USCIS Amends Previous Position and Now Allows F-1 STEM OPT Employees to Work at Third-Party Sites

Several months ago, the USCIS revised its website to state that F-1 STEM (science, technology, engineering, and mathematics) graduates on an OPT (optional practical training) extension were no longer able to work at third-party sites. Specifically, the USCIS expressed concern that an F-1 STEM OPT employee should not receive training experience at any third-party site, such as at the location of one of the employer’s clients, since U.S. Immigration and Customs Enforcement (ICE) would be unable to visit such a site to ensure that all training obligations were being met.

The STEM OPT extension allows graduates with STEM degrees to work in the U.S. for up to three years after they graduate as long as they meet training requirements, including the development and submission of a Training Plan along with a confirmation from the employer that a valid “employer-employee” relationship exists between themselves and the STEM OPT employee. Therefore, a STEM OPT employee should be able to work at a third-party site as long as these restrictions were met. However, the revision to the USCIS website implies that even if a valid employer-employee relationship does exist for an employee working at a third-party site, this type of arrangement is prohibited due to ICE’s inability to visit the site in order to confirm that the employer is meeting the necessary requirements. Ultimately, this rule change would limit the ability of F-1 STEM OPT workers to receive valuable professional training.

As this revision was unannounced, this change created a great deal of confusion for both employers and employees who were impacted. In order to address this concern, the American Immigration Lawyers Association (AILA) contacted the Department of Homeland Security to receive clarification about this change. On August 17, the USCIS responded, amending its previous position. The USCIS has now confirmed that third-party placements for F-1 STEM OPT employees are allowed as long as the training requirements are met and as long as a bona fide employer-employee relationship is maintained.

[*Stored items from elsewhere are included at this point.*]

@[simp] theorem closeHolding_frame (p : Port) (path : ReleasePath) (s : State) :
    (closeHolding p path s).pending = s.pending ∧ (closeHolding p path s).hold = s.hold
      ∧ (closeHolding p path s).clock = s.clock ∧ (closeHolding p path s).lanes = s.lanes
      ∧ (closeHolding p path s).drive = s.drive ∧ (closeHolding p path s).table = s.table
      ∧ (closeHolding p path s).repair = s.repair ∧ (closeHolding p path s).recv = s.recv
      ∧ (closeHolding p path s).ctrl = s.ctrl ∧ (closeHolding p path s).notices.flight = s.notices.flight
      ∧ (closeHolding p path s).notices.tentative = s.notices.tentative
      ∧ (closeHolding p path s).notices.lastAnswer = s.notices.lastAnswer
      ∧ (closeHolding p path s).mgmt.mask = s.mgmt.mask ∧ (closeHolding p path s).mgmt.events = s.mgmt.events := by
  unfold closeHolding; dsimp only; (repeat' split) <;> simp

@[simp] theorem closeSendEntry_frame (p : Port) (s : State) :
    (closeSendEntry p s).pending = s.pending ∧ (closeSendEntry p s).hold = s.hold
      ∧ (closeSendEntry p s).clock = s.clock ∧ (closeSendEntry p s).lanes = s.lanes
      ∧ (closeSendEntry p s).drive = s.drive ∧ (closeSendEntry p s).table = s.table
      ∧ (closeSendEntry p s).recv = s.recv ∧ (closeSendEntry p s).ctrl = s.ctrl
      ∧ (closeSendEntry p s).notices.flight = s.notices.flight
      ∧ (closeSendEntry p s).notices.tentative = s.notices.tentative
      ∧ (closeSendEntry p s).notices.lastAnswer = s.notices.lastAnswer ∧ (closeSendEntry p s).mgmt.mask = s.mgmt.mask
      ∧ (closeSendEntry p s).mgmt.events = s.mgmt.events := by
  unfold closeSendEntry; (repeat' split) <;> simp

@[simp] theorem closeRecvEntry_frame (p : Port) (s : State) :
    (closeRecvEntry p s).pending = s.pending ∧ (closeRecvEntry p s).hold = s.hold
      ∧ (closeRecvEntry p s).clock = s.clock ∧ (closeRecvEntry p s).lanes = s.lanes
      ∧ (closeRecvEntry p s).drive = s.drive ∧ (closeRecvEntry p s).table = s.table
      ∧ (closeRecvEntry p s).send = s.send ∧ (closeRecvEntry p s).repair = s.repair
      ∧ (closeRecvEntry p s).ctrl = s.ctrl ∧ (closeRecvEntry p s).notices.flight = s.notices.flight
      ∧ (closeRecvEntry p s).notices.tentative = s.notices.tentative
      ∧ (closeRecvEntry p s).notices.lastAnswer = s.notices.lastAnswer ∧ (closeRecvEntry p s).mgmt.mask = s.mgmt.mask
      ∧ (closeRecvEntry p s).mgmt.events = s.mgmt.events := by
  unfold closeRecvEntry; (repeat' split) <;> simp

@[simp] theorem closeEntry_frame (entry : Byte) (s : State) :
    (closeEntry entry s).pending = s.pending ∧ (closeEntry entry s).hold = s.hold
      ∧ (closeEntry entry s).clock = s.clock ∧ (closeEntry entry s).lanes = s.lanes
      ∧ (closeEntry entry s).drive = s.drive ∧ (closeEntry entry s).table = s.table
      ∧ (closeEntry entry s).ctrl = s.ctrl ∧ (closeEntry entry s).notices.flight = s.notices.flight
      ∧ (closeEntry entry s).notices.tentative = s.notices.tentative
      ∧ (closeEntry entry s).notices.lastAnswer = s.notices.lastAnswer ∧ (closeEntry entry s).mgmt.mask = s.mgmt.mask
      ∧ (closeEntry entry s).mgmt.events = s.mgmt.events := by
  unfold closeEntry; (repeat' split) <;> simp

@[simp] theorem readStream_frame (entry : Byte) (s : State) :
    (readStream entry s).pending = s.pending ∧ (readStream entry s).hold = s.hold
      ∧ (readStream entry s).clock = s.clock ∧ (readStream entry s).lanes = s.lanes
      ∧ (readStream entry s).drive = s.drive ∧ (readStream entry s).table = s.table
      ∧ (readStream entry s).notices = s.notices ∧ (readStream entry s).send = s.send
      ∧ (readStream entry s).repair = s.repair ∧ (readStream entry s).recv = s.recv
      ∧ (readStream entry s).ctrl = s.ctrl ∧ (readStream entry s).mgmt.mask = s.mgmt.mask
      ∧ (readStream entry s).mgmt.events = s.mgmt.events := by
  unfold readStream; (repeat' split) <;> simp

Increase in I-907 Premium Processing Fee from $1225 to $1410

Multiple outlets are reporting that the Department of Homeland Security will publish a notice tomorrow announcing the increase in the I-907 premium processing fee from $1225 to $1410. The I-907 premium processing option allows for petitioners to request a faster processing time of 15 days for certain I-129 and I-140 petitions. This fee increase is expected to be effective on September 30, 2018.

 

For more information, please refer to the following notice from the DHS: https://s3.amazonaws.com/public-inspection.federalregister.gov/2018-19108.pdf

USCIS plan to rescind work authorization for H-4 spouses

In 2015, the Obama administration granted work authorization to H-4 visa holders whose spouses are in line to obtain their green cards. To date, over 100,000 work permits have been approved for H-4 visa holders since 2015. The majority of these work permits are held by educated Indian women whose husbands are working in the United States on H-1B visas.

 

However, in December of 2017, President Trump signed the “Buy American and Hire American” executive order. In light of this executive order, the Department of Homeland Security announced a plan to issue a new proposed rule in June of 2018 to rescind the ability of these H-4 holders to obtain work authorization on the premise that these H-4 work authorizations deprive American workers of jobs. Since that time, the publication of the new rule has been postponed twice. The USCIS has explained that it still intends to proceed with the rescission of work authorization for these H-4 visa holders but that it is currently focused on solving other issues.

 

After the DHS does propose a new rule regarding work authorization for eligible H-4 visa holders, there will be a 60-day public comment period during which time members of the public are able to submit their comments regarding the new rule. In addition, it is possible that any new rule on this topic issued by the Trump administration may face a court challenge from a district court issuing an injunction to stop the implementation of the new rule.

 

Currently, the rule allowing work authorization for eligible H-4 visa holders remains unchanged. As such, these H-4 spouses are still able to apply for and renew these work authorizations. Nevertheless, the USCIS has confirmed its intent to eventually propose a new rule regarding this topic, and as such any eligible H-4 visa holders should consider alternatives in the event that a new rule may prevent them from working in the future.

EB-2 and EB-2/NIW Retrogression Imminent Worldwide

Breaking news: The Department of State has recently noted just minutes ago that the 2nd preference category for employment-based petitions will retrogress at the end of the month of August. This means that anyone wishing to adjust their status for the remainder of the fiscal year must file their I-485 before this time.

Furthermore, it seems that the EB1 category will now NOT return to current on October 1st, 2018 but rather remain retrogressed worldwide until December 2018 at the earliest.

We will keep you posted about further developments.